Invest Downton Abbey Style

AnnaLisa is a member of The Motley Fool Blog Network -- entries represent the personal opinion of the blogger and are not formally edited.

Season Three of the huge PBS hit Downton Abbey premiered on Sunday and its many fans are agog over how the Earl of Grantham managed to lose his American wife Cora's entire fortune on one Canadian railroad stock. Now they may have to sell the Great House and its beautiful gardens. How dreadful! as the Dowager (Maggie Smith) would put it. The begging and handwringing now begins in earnest as Lady Mary tries to wrangle money out of her rich American grandmother, Mrs. Levinson (Shirley MacLaine).

If only the Earl had taken a few tips from his gardener on keeping an English garden in bloom. You need variety, m'Lord or as the Yanks call it, diversification. You need some perennials, that keep coming back for several years and some evergreens that will look lively year round and finally a few annuals that are the glory of one season but my, m'lord 'ow they grow!

Protection and Performance

You want some evergreens like holly with its prickly points to keep the prowlers away and stay green year round guv'nor. You want a defensive big cap, maybe a Pepsico (NYSE: PEP). Pepsico has an 18.52 P/E with a 3.10% yield. This Yankee company has an over 100 year old pedigree as a global provider of beverages, both still and sparkling as well as an ever growing portfolio of food brands. Pepsico is only a few points off its 52 week high and while it may not make the big bucks to save the Abbey it does have yield and won't ever go bankrupt. It's just a good name to tuck away for those rainy British days.

How about a drug company like British big pharma name GlaxoSmithKline ) with a generous 5.20% yield and an even better P/E of 13.33. This one has a market cap of $111.8 billion and has one of the best yields for a defensive big cap. It manufactures pharmaceuticals, OTC medicines, dental hygiene and skin care products, and nutritional beverages.

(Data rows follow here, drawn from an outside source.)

-- ==== Sys2Proof/Machine/Power.lean ====
section
/-!
DEFINITION. The power loop, droop and thermal responses, shifts between devices and power states (R405 to
R430), and the interference estimate (R116). Powers are in mW: the energy of a 1 µs period in nJ.
-/

namespace Sys2Proof.Machine

/-- An event of the power block to partition 0, with its vector (R428). -/
def Chip.postPower (c : Chip) (code detail : Nat) : Chip := (c.postEvent 0 code 0 detail).raiseOwner 2

/-! ## The cap (R406, R21) -/

/-- R21: the ceilings of compute, memory and link, in mW. -/
def Chip.ceilings (c : Chip) : List Nat :=
  match c.fld Fld.DEV_ID_PART with
  | 0x0720 => [225000, 120000, 48000]
  | 0x0480 => [150000, 60000, 32000]
  | _ => [300000, 180000, 80000]

/-- R21: the variant's total, in W. -/
def Chip.totalW (c : Chip) : Nat := c.ceilings.foldl (· + ·) 0 / 1000 + 40

/-- R421: the shift in force, signed, in W. -/
def Chip.shiftW (c : Chip) : Int := signed 11 (c.fld Fld.PWR_SHIFT_STATUS_SHIFT)

/-- R406: the effective cap in W. -/
def Chip.effectiveCap (c : Chip) : Nat :=
  let own := ((c.fld Fld.PWR_CAP_CAP_W : Int) + c.shiftW).toNat
  let a := min own c.totalW
  let b := if c.pwr.ext then min a (c.fld Fld.PWR_EXT_CAP_CAP_W) else a
  if c.flag Fld.RAS_SEQ_STATUS_CAP then min b 250 else b

/-- PWR_EFFECTIVE shows the effective cap. -/
def Chip.refreshCap (c : Chip) : Chip := c.setFld Fld.PWR_EFFECTIVE_EFF_CAP 0 c.effectiveCap

/-- R419: a reason that a cap brings into force is in force in the present period, whenever in it the cap ends. -/
def Chip.inForce (c : Chip) (n : Nat) : Chip := { c with pwr := { c.pwr with seen := n :: c.pwr.seen } }

/-- R417: THROTTLE_N_ASSERT. -/
def execThrottleNAssert (s : State) : Host.Outcome State Fault Refusal :=
  onChip (fun c => { c with pwr := { c.pwr with ext := true } }.refreshCap.inForce 8) s

/-- R417: THROTTLE_N_RELEASE. -/
def execThrottleNRelease (s : State) : Host.Outcome State Fault Refusal :=
  onChip (fun c => { c with pwr := { c.pwr with ext := false } }.refreshCap) s

/-! ## The split (R407) -/

/-- The priority order of PWR_PRIO. -/
def Chip.powerOrder (c : Chip) : List Nat :=
  [c.fld Fld.PWR_PRIO_FIRST, c.fld Fld.PWR_PRIO_SECOND, c.fld Fld.PWR_PRIO_THIRD]

/-- The floors, in mW. -/
def Chip.powerFloors (c : Chip) : List Nat :=
  [c.fld Fld.PWR_FLOOR_COMPUTE * 1000, c.fld Fld.PWR_FLOOR_MEMORY * 1000, c.fld Fld.PWR_FLOOR_LINK * 1000]

/-- R407: one pass in priority order: each consumer takes what it lacks of its target, as far as any is
left. -/
def giveInOrder (target : List Nat) : List Nat → List Nat × Nat → List Nat × Nat
  | [], r => r
  | i :: t, (alloc, avail) =>
    let give := min (target.getD i 0 - alloc.getD i 0) avail
    giveInOrder target t (alloc.set i (alloc.getD i 0 + give), avail - give)

/-- R407: the shares of an effective cap, from the ceilings, the floors, the order, the measured powers and
which consumers were throttled. -/
def splitCap (cap : Nat) (ceil floors order measured : List Nat) (throttled : List Bool) : List Nat :=
  let alloc := (floors.zip ceil).map fun x => min x.1 x.2
  let avail := cap - 40000 - alloc.foldl (· + ·) 0
  let target := (ceil.zip (measured.zip throttled)).map fun x =>
    min x.1 (x.2.1 + if x.2.2 then x.1 / 8 else 0)
  (giveInOrder ceil order (giveInOrder target order (alloc, avail))).1

/-- R411: the drip for the next period, from the measured power, its elastic part and the share. -/
def nextDrip (d pc pe alloc : Nat) : Nat :=
  let r := 64 - d
  if pc > alloc ∧ pe > 0 then min 63 (d + min 16 (ceilDiv (r * (pc - alloc)) pe))
  else if pc + alloc / 64 < alloc then d - min 16 (r * (alloc - pc) / max pe 1000)
  else d

/-! ## Sensors (R416) -/

/-- R416: Tj,max of a sensor in quarters of a degree. -/
def Chip.tjMax (c : Chip) (sensor : Nat) : Int :=
  if c.fld Fld.DEV_ID_GRADE = 0xD ∨ (12 ≤ sensor ∧ sensor ≤ 17) then 105 * 4 else 115 * 4

/-- R416: the level of a sensor after a sample. (DEDUCED, assumption 78.) -/
def nextLevel (old : Nat) (t tj margin : Int) : Nat :=
  if t ≥ tj ∨ (old = 2 ∧ t ≥ tj - 8) then 2
  else if t ≥ tj - 4 * margin ∨ (old ≥ 1 ∧ t ≥ tj - 4 * margin - 8) then 1
  else 0

/-- Whether the variant has a sensor: groups, populated stacks, the I/O die. -/
def Chip.hasSensor (c : Chip) (s : Nat) : Bool :=
  decide (s ≤ 18) && (decide (s < 12) || decide (s - 12 < c.fld Fld.DEV_CAPS0_STACKS) || s == 18)

/-- The level of a sensor. (DEDUCED, assumption 78.) -/
def Chip.thermLevel (c : Chip) (s : Nat) : Nat := c.fld Fld.PWR_THERM_LEVEL (steer s)

/-- R416: a sample of a sensor: its level, the event of a crossing, and at the critical level the stop of
every clock and THERMAL. -/
def Chip.sampleSensor (c : Chip) (s : Nat) (raw : Nat) : Chip :=
  if !c.hasSensor s then c
  else
    let t := signed 10 raw
    let tj := c.tjMax s
    let old := c.thermLevel s
    let new := nextLevel old t tj (c.fld Fld.PWR_THERM_CFG_WARN_MARGIN)
    let c1 := (c.setFld Fld.PWR_THERM_TEMP (steer s) raw).setFld Fld.PWR_THERM_LEVEL (steer s) new
    let c2 := if new = old then c1 else c1.postPower 0x0051 (s + 2 ^ 8 * new)
    if t ≥ tj + 40 then { c2.latchCause Cause.thermal with stopped := true } else c2

/-- The consumer of a sensor. -/
def sensorConsumer (s : Nat) : Nat := if s < 12 then 0 else if s < 18 then 1 else 2

/-- Sensors at a level or above. -/
def Chip.hotSensors (c : Chip) (level : Nat) : List Nat :=
  (List.range 19).filter fun s => decide (c.thermLevel s ≥ level)

/-! ## Partitions that a domain serves -/

/-- A mask with one bit for each partition of a list. -/
def maskOf (ps : List Nat) : Nat := (distinct ps).foldl (fun m p => m + 2 ^ p) 0

/-- The partitions that exist. -/
def Chip.existing (c : Chip) : List Nat := (List.range 16).filter c.exists?

/-- Those of them that are elastic. -/
def Chip.elastics (c : Chip) : List Nat := c.existing.filter fun p => !(c.part p).det

/-- The partitions with clusters in a physical group. (DEDUCED, assumption 77.) -/
def Chip.groupParts (c : Chip) (g : Nat) : List Nat :=
  c.existing.filter fun p => c.clusters.any fun kc => kc.2.part == p && kc.2.phys / 8 == g

/-- R416: the partitions that use a sensor's domain. (DEDUCED, assumption 77.) -/
def Chip.sensorParts (c : Chip) (s : Nat) : List Nat :=
  if s < 12 then c.groupParts s
  else if s < 18 then
    c.existing.filter fun p => !(c.part p).det || (c.part p).pcgs.any fun g => g / 16 == s - 12
  else c.existing.filter fun p => !(c.part p).det || (c.part p).linkSlots != 0

/-! ## The stacks (R234) -/

/-- R237, R419: the partitions of which a scan was held in the period, one bit each. -/
def Chip.scanHeld (c : Chip) : Nat := c.stackPow.foldl (fun m y => m ||| y.2.held) 0

/-- R234, R405: the context stacks' power in a period, in mW: external traffic at 10 pJ a byte, the scans, and the measured
base power. -/
def Chip.memoryPower (c : Chip) (w : PowerSample) : Nat :=
  ((w.ext.foldl (fun n b => n + 120 * b.toNat) 0) + c.stackPow.foldl (fun n y => n + y.2.scan) 0) / 12000
    + w.memBase.toNat

/-- R234, R251: a stack's period ends: its powers are shown in units of 0.25 W, rounding down, and a new period starts.
(DEDUCED, assumption 76.) -/
def Chip.endStack (c : Chip) (stack ext : Nat) : Chip :=
  let y := KMap.getD c.stackPow stack {}
  let c1 := (c.setFld Fld.CTX_STK_POWER_EXT (steer stack) (min 255 (ext / 25000))).setFld Fld.CTX_STK_POWER_SCAN
    (steer stack) (min 255 (y.scan / 3000000))
  { c1 with stackPow := KMap.put {} stack { ext := ext } c1.stackPow }

/-- R234: the period of every populated stack ends. -/
def Chip.endStacks (c : Chip) (w : PowerSample) : Chip :=
  (List.range (c.fld Fld.DEV_CAPS0_STACKS)).foldl (fun c k => c.endStack k ((w.ext.map (·.toNat)).getD k 0)) c

/-! ## Reasons (R418, R419) -/

/-- R419: the partitions, one bit each, on which each reason acted in a period; what is not in force is
none. (DEDUCED, assumption 77.) -/
def Chip.reasonParts (c : Chip) (w : PowerSample) : List (Option Nat) :=
  let on (b : Bool) (m : Nat) : Option Nat := if b then some m else none
  let drip := on (c.fld Fld.PWR_DRIP_LEVEL != 0)
    (maskOf (c.elastics.filter fun p => !(c.clustersOf p).isEmpty))
  let mem := on (w.waitMem != 0) w.waitMem.toNat
  let link := on (w.waitLink != 0) w.waitLink.toNat
  let shared := drip.getD 0 ||| mem.getD 0 ||| link.getD 0
  let warm := c.hotSensors 1
  let hot := c.hotSensors 2
  let seen (n : Nat) : Bool := c.pwr.seen.contains n
  [drip, mem, link, on (c.scanHeld != 0) c.scanHeld, on (c.pwr.slope != 0) c.pwr.slope,
   on (!warm.isEmpty) (maskOf ((warm.flatMap c.sensorParts).filter fun p => !(c.part p).det)),
   on (!hot.isEmpty) (maskOf (hot.flatMap c.sensorParts)),
   on c.pwr.droopHit c.pwr.droop, on (c.pwr.ext || seen 8) shared,
   on (c.flag Fld.RAS_SEQ_STATUS_CAP || seen 9) shared, on (!c.pwr.exceeded.isEmpty) 0,
   on (decide (c.shiftW < 0) || seen 11) shared]

/-- R407: which consumers a period's reasons throttled. -/
def Chip.throttledBy (c : Chip) (rs : List (Option Nat)) : List Bool :=
  let r (n : Nat) : Bool := (rs.getD n none).isSome
  let all := r 8 || r 9 || r 11
  let warm (k : Nat) : Bool := (c.hotSensors 1).any fun s => sensorConsumer s == k
  [r 0 || r 4 || r 7 || all || warm 0, r 1 || r 3 || all || warm 1, r 2 || all || warm 2]

/-- R418, R419: one reason's duration, its part in THR_SEEN and the partitions', and THROTTLE_BEGIN after at
least 1 ms out of force. (DEDUCED, assumption 77.) -/
def Chip.recordReason (c : Chip) (n : Nat) (m : Option Nat) : Chip :=
  match m with
  | none => c
  | some mask =>
    let now := c.gtc.toNat
    let fresh := match KMap.find n c.pwr.lastForce with
      | some t => decide (now ≥ t + 1000000)
      | none => true
    let c1 := { c with pwr := { c.pwr with lastForce := KMap.set n now c.pwr.lastForce } }
    let c2 := (c1.count Fld.PWR_THR_DUR_PERIODS (4 * n)).setBit Fld.PWR_THR_SEEN_REASONS 0 n
    let c3 := c.existing.foldl (fun c p => if bit mask p then c.setBit Fld.PWR_PTHR_REASONS (pg p) n else c) c2
    if fresh then c3.postPower 0x0050 n else c3

/-- PWR_THR_ACTIVE of a period's reasons. -/
def activeMask (rs : List (Option Nat)) : Nat :=
  (rs.zipIdx.filter fun r => r.1.isSome).foldl (fun m r => m + 2 ^ r.2) 0

/-! ## Energy (R420) -/

/-- Add to a 64-bit counter that wraps. -/
def Chip.addWide (c : Chip) (lo hi n : Nat) : Chip := c.setRg64 lo hi ((c.rg64 lo hi + n) % 2 ^ 64)

/-- R420: the energies of a period: to queues and their partitions, and unattributed.
(DEDUCED, assumption 76.) -/
def Chip.attribute (c : Chip) (w : PowerSample) : Chip :=
  let c1 := w.energy.foldl (fun c x =>
    let q := x.1.toNat
    let p := partOf q
    if !c.exists? p then c
    else
      let o := pg p + 8 * indexOf q
      (c.addWide (Reg.PWR_PENERGY_LO + pg p) (Reg.PWR_PENERGY_HI + pg p) x.2.toNat).addWide
        (Reg.PWR_QENERGY_LO + o) (Reg.PWR_QENERGY_HI + o) x.2.toNat) c
  c1.addWide Reg.PWR_UNATTR_LO Reg.PWR_UNATTR_HI w.unattributed.toNat

/-! ## The period (R405) -/

/-- R409: DET_OVER of the consumers whose deterministic power exceeds their share; posted as each begins. -/
def Chip.detOver (c : Chip) (w : PowerSample) (alloc : List Nat) : Chip :=
  let det := [w.detCompute.toNat, w.detMemory.toNat, w.detLink.toNat]
  let now := (List.range 3).filter fun k => decide (det.getD k 0 > alloc.getD k 0)
  let c1 := now.foldl (fun c k => if c.pwr.exceeded.contains k then c else c.postPower 0x0052 k) c
  { c1 with pwr := { c1.pwr with exceeded := now } }

/-- R407, R411: the decisions at the end of a period; R453: the fixed fallback while the barista is down. -/
def Chip.powerDecide (c : Chip) (w : PowerSample) (throttled : List Bool) : Chip :=
  let measured := [w.compute.toNat, c.memoryPower w, w.link.toNat]
  let split := splitCap (c.effectiveCap * 1000) c.ceilings c.powerFloors c.powerOrder measured throttled
  let fallback := c.flag Fld.RAS_SEQ_STATUS_CAP && c.fld Fld.RAS_SEQ_STATUS_BARISTA_STATE != 0
  let alloc := if fallback then [split.getD 0 0, c.powerFloors.getD 1 0, c.powerFloors.getD 2 0] else split
  let c1 := c.detOver w alloc
  let d := if c1.pwr.exceeded.contains 0 ∨ fallback then 63
    else nextDrip (c.fld Fld.PWR_DRIP_LEVEL) w.compute.toNat w.elastic.toNat (alloc.getD 0 0)
  let warm := c.hotSensors 1
  let extra := (List.range 12).filterMap fun g =>
    if warm.contains g then some (g, min 63 (KMap.getD c.pwr.extra g 0 + 1)) else none
  let c2 := { c1 with pwr := { c1.pwr with alloc := alloc, extra := extra } }.setFld Fld.PWR_DRIP_LEVEL 0 d
  ((c2.setFld Fld.PWR_ALLOC_COMPUTE 0 (alloc.getD 0 0 / 1000)).setFld Fld.PWR_ALLOC_MEMORY 0
    (alloc.getD 1 0 / 1000)).setFld Fld.PWR_ALLOC_LINK 0 (alloc.getD 2 0 / 1000)

/-- The measured figures of a period in PWR_MEAS and PWR_EFFECTIVE. (DEDUCED, assumption 76.) -/
def Chip.showMeasured (c : Chip) (w : PowerSample) : Chip :=
  (((c.setFld Fld.PWR_MEAS_COMPUTE 0 (w.compute.toNat / 1000)).setFld Fld.PWR_MEAS_MEMORY 0
    (c.memoryPower w / 1000)).setFld Fld.PWR_MEAS_LINK 0 (w.link.toNat / 1000)).setFld Fld.PWR_EFFECTIVE_PKG 0
    (w.pkg.toNat / 1000)

/-- R418: periods in which the drip acted on each elastic partition. -/
def Chip.countDrip (c : Chip) : Chip :=
  if c.fld Fld.PWR_DRIP_LEVEL = 0 then c
  else (c.elastics.filter fun p => !(c.clustersOf p).isEmpty).foldl
    (fun c p => c.count Fld.PWR_PDRIP_US_PERIODS (pg p)) c

/-- R415, R419: a new period begins; a droop whose groups are still stretched acts in it too. -/
def Chip.newPeriod (c : Chip) : Chip :=
  { c with pwr := { c.pwr with slope := 0, seen := [], droopHit := !c.pwr.stretched.isEmpty,
                               droop := maskOf (c.pwr.stretched.flatMap c.groupParts) } }

/-- R405 to R420: a period ends. (DEDUCED, assumption 76.) -/
def Chip.powerPeriod (c : Chip) (w : PowerSample) : Chip :=
  let c1 := (w.temps.zipIdx).foldl (fun c x => c.sampleSensor x.2 x.1.toNat) c
  if c1.stopped then c1
  else
    let c2 := (c1.hotSensors 2).foldl (fun c s =>
      (c.sensorParts s).foldl (fun c p => c.perturb p 2) c) c1
    let rs := c2.reasonParts w
    let c3 := ((rs.zipIdx.foldl (fun c r => c.recordReason r.2 r.1) c2).setFld Fld.PWR_THR_ACTIVE_REASONS 0
      (activeMask rs)).countDrip
    let c4 := ((c3.showMeasured w).attribute w).refreshCap
    let c5 := if w.late then c4.count Fld.PWR_STATUS_LATE else c4.powerDecide w (c4.throttledBy rs)
    (c5.endStacks w).newPeriod

def execPowerPeriod (w : PowerSample) (s : State) : Host.Outcome State Fault Refusal :=
  onChip (fun c => c.powerPeriod w) s

/-! ## Slope (R413, R414) and droop (R415) -/

/-- R413, R414: a 256 ns window of a cluster ends; `want` is the activity of its own issue. -/
def Chip.slopeWindow (c : Chip) (cl want : Nat) : Chip :=
  let last := KMap.getD c.pwr.activity cl 0
  let p := (c.cluster cl).part
  let held := max (last - 4) (min (last + 4) want)
  let set (v : Nat) (c : Chip) : Chip := { c with pwr := { c.pwr with activity := KMap.set cl v c.pwr.activity } }
  if (c.part p).det then
    (if held = want then set want c else (set want c).count Fld.PWR_SLOPE_VIOL_COUNT)
  else if held = want then set want c
  else
    let c1 := set held c
    { c1 with pwr := { c1.pwr with slope := c1.pwr.slope ||| 2 ^ p } }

GlaxoSmithKline also has a low beta of .55. Just last year it bought Human Genome Sciences of Maryland for its new FDA approved lupus treatment and itself has had some recent FDA approvals of a four-strain influenza vaccine and for raxibacumab, an anti-toxin for inhalation anthrax.

The Perennial Mid-Caps

Like perennial plants mid-caps are often the unsung but productive engines of growth for a pleasing portfolio reliably returning blossoms (or profits) year after year. One of the most unsung is Hillenbrand (NYSE: HI), a $1.4 billion market cap name which has morphed from being not only the Batesville Casket Company and a leading supplier of funeral products, but also a mid-cap industrial material handling dynamo with several acquisitions over the last few years, most notably of K-Tron, Rotex, and Coperion of Germany.

It has a 3.3% yield and a 13.90 P/E. While Hillenbrand beat on EPS expectations in November they merely met expectations on revenue. Net margins are still over 12%. Wall Street analysts like the name, sir, and rate it Outperform with a price target of $25.00. It's very close to that now and this is a name to wait for on a market pullback. Even if there's a manufacturing slowdown, remember, death care waits for no man.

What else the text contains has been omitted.